Records provided:
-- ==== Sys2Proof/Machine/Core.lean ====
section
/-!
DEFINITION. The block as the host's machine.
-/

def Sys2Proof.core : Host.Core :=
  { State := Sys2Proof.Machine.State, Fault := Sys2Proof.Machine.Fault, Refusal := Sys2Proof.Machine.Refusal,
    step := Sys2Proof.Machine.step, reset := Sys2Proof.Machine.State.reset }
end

--

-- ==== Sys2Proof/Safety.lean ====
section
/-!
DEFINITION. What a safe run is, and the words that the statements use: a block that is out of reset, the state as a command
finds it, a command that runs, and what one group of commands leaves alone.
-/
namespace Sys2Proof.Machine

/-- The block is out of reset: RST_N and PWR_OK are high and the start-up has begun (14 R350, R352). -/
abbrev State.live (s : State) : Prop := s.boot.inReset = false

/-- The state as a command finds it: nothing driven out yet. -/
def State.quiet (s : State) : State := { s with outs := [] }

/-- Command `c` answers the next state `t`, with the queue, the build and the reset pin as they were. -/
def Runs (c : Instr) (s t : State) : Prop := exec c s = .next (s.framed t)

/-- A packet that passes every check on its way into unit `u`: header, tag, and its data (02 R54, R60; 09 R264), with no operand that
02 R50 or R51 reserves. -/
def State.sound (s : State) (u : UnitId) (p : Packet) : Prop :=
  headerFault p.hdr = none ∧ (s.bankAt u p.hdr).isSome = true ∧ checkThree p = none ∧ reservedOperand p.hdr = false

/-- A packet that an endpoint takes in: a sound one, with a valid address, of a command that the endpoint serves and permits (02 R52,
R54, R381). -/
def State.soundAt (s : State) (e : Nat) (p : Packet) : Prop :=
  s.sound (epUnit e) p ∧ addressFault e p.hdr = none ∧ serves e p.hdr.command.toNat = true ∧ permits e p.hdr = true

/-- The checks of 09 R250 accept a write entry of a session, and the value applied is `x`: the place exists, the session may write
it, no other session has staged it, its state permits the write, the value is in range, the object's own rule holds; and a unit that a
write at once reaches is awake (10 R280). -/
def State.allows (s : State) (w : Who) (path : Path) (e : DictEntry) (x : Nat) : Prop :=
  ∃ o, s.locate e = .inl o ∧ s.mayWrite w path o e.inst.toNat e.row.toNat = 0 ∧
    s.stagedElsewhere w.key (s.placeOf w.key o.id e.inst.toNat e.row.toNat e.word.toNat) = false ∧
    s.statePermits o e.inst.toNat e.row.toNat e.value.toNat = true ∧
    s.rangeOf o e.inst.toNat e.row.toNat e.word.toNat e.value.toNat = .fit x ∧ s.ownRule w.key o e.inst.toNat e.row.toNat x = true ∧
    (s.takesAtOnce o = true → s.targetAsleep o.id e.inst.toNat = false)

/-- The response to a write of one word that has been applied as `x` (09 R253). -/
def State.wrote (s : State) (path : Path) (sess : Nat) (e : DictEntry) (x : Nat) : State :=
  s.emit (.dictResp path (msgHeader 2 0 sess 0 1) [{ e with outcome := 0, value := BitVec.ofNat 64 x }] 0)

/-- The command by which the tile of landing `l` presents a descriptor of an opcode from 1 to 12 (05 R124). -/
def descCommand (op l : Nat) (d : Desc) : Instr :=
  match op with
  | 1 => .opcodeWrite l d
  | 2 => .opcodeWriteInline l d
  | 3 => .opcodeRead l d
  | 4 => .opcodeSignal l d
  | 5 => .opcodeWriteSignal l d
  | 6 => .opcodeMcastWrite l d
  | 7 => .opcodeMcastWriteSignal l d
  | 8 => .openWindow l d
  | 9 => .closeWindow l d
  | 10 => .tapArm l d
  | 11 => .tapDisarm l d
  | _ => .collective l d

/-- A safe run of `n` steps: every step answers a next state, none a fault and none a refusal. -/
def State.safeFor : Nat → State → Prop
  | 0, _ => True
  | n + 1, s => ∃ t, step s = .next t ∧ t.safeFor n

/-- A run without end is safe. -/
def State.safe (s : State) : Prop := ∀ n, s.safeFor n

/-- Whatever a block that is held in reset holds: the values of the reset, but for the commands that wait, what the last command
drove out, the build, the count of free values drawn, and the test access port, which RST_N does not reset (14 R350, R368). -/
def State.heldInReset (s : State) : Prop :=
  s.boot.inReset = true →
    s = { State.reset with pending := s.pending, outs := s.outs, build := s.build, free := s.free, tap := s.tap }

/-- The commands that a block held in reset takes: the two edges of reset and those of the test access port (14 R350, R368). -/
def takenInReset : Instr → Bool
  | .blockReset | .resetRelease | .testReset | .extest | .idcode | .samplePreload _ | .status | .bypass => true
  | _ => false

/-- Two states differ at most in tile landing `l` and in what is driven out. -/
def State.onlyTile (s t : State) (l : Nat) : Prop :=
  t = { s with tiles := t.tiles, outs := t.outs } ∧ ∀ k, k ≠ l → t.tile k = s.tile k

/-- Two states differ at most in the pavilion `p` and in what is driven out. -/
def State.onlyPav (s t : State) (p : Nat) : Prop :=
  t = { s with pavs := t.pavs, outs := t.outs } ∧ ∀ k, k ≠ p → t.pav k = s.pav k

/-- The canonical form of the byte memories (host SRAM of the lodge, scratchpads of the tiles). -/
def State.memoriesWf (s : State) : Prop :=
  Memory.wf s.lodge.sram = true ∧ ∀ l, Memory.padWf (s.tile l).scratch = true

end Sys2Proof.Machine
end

What is required:
Please copy each line of the records above in which the word "session" can be found.

Result:
/-- The checks of 09 R250 accept a write entry of a session, and the value applied is `x`: the place exists, the session may write
it, no other session has staged it, its state permits the write, the value is in range, the object's own rule holds; and a unit that a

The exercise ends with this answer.